> [Required work]: For the data below, work out the number of lines containing the string "exact" and answer with that number only.

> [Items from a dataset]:
□ □ □ □ □ □ □

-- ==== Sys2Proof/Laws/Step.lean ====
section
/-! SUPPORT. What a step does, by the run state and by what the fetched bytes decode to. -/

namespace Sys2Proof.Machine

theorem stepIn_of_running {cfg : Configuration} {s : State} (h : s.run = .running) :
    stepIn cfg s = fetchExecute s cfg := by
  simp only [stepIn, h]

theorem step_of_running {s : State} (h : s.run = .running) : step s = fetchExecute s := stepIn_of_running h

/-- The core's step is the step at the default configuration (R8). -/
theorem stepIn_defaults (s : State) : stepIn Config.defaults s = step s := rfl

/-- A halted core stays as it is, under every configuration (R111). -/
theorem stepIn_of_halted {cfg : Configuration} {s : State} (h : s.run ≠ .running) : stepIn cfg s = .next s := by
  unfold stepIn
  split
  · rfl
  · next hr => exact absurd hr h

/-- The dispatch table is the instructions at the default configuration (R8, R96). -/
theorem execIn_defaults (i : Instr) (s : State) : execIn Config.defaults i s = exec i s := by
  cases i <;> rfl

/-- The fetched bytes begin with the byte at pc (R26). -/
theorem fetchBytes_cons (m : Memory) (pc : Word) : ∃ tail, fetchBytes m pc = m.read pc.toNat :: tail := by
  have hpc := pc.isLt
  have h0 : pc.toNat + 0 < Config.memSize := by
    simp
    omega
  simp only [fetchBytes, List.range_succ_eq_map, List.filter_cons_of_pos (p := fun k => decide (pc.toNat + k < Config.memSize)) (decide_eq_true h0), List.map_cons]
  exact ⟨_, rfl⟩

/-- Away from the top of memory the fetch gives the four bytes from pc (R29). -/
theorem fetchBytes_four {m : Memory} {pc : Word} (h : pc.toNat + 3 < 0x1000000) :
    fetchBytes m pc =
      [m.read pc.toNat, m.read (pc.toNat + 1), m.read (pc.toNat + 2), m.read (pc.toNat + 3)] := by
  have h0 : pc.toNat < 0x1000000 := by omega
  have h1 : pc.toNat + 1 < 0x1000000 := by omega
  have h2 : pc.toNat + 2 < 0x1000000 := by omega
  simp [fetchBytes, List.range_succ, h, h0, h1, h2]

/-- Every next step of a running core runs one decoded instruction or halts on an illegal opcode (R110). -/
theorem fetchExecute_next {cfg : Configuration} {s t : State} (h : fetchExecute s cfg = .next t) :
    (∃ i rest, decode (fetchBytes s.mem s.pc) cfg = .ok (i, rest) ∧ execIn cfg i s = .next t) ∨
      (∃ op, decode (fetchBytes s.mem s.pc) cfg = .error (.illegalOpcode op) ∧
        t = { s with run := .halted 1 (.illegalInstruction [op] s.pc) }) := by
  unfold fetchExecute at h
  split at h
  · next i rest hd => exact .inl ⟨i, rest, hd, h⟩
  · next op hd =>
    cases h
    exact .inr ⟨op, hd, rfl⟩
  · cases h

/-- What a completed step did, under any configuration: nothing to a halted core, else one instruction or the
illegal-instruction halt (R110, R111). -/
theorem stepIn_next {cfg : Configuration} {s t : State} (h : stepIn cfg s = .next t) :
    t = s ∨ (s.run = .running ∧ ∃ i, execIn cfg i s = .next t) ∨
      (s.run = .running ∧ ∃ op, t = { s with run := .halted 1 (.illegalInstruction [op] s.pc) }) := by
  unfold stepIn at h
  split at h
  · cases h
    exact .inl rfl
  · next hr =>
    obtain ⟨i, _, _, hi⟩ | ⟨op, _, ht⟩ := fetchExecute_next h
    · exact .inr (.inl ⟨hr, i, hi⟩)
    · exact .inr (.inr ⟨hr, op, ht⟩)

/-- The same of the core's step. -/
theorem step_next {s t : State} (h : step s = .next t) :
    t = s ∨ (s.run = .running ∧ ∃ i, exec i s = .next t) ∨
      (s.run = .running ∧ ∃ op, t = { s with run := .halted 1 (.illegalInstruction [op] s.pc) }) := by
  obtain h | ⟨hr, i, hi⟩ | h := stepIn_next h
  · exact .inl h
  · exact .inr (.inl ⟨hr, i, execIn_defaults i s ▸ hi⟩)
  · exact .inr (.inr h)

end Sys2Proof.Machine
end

□ □ □ □ □ □ □

> [Final answer]: 10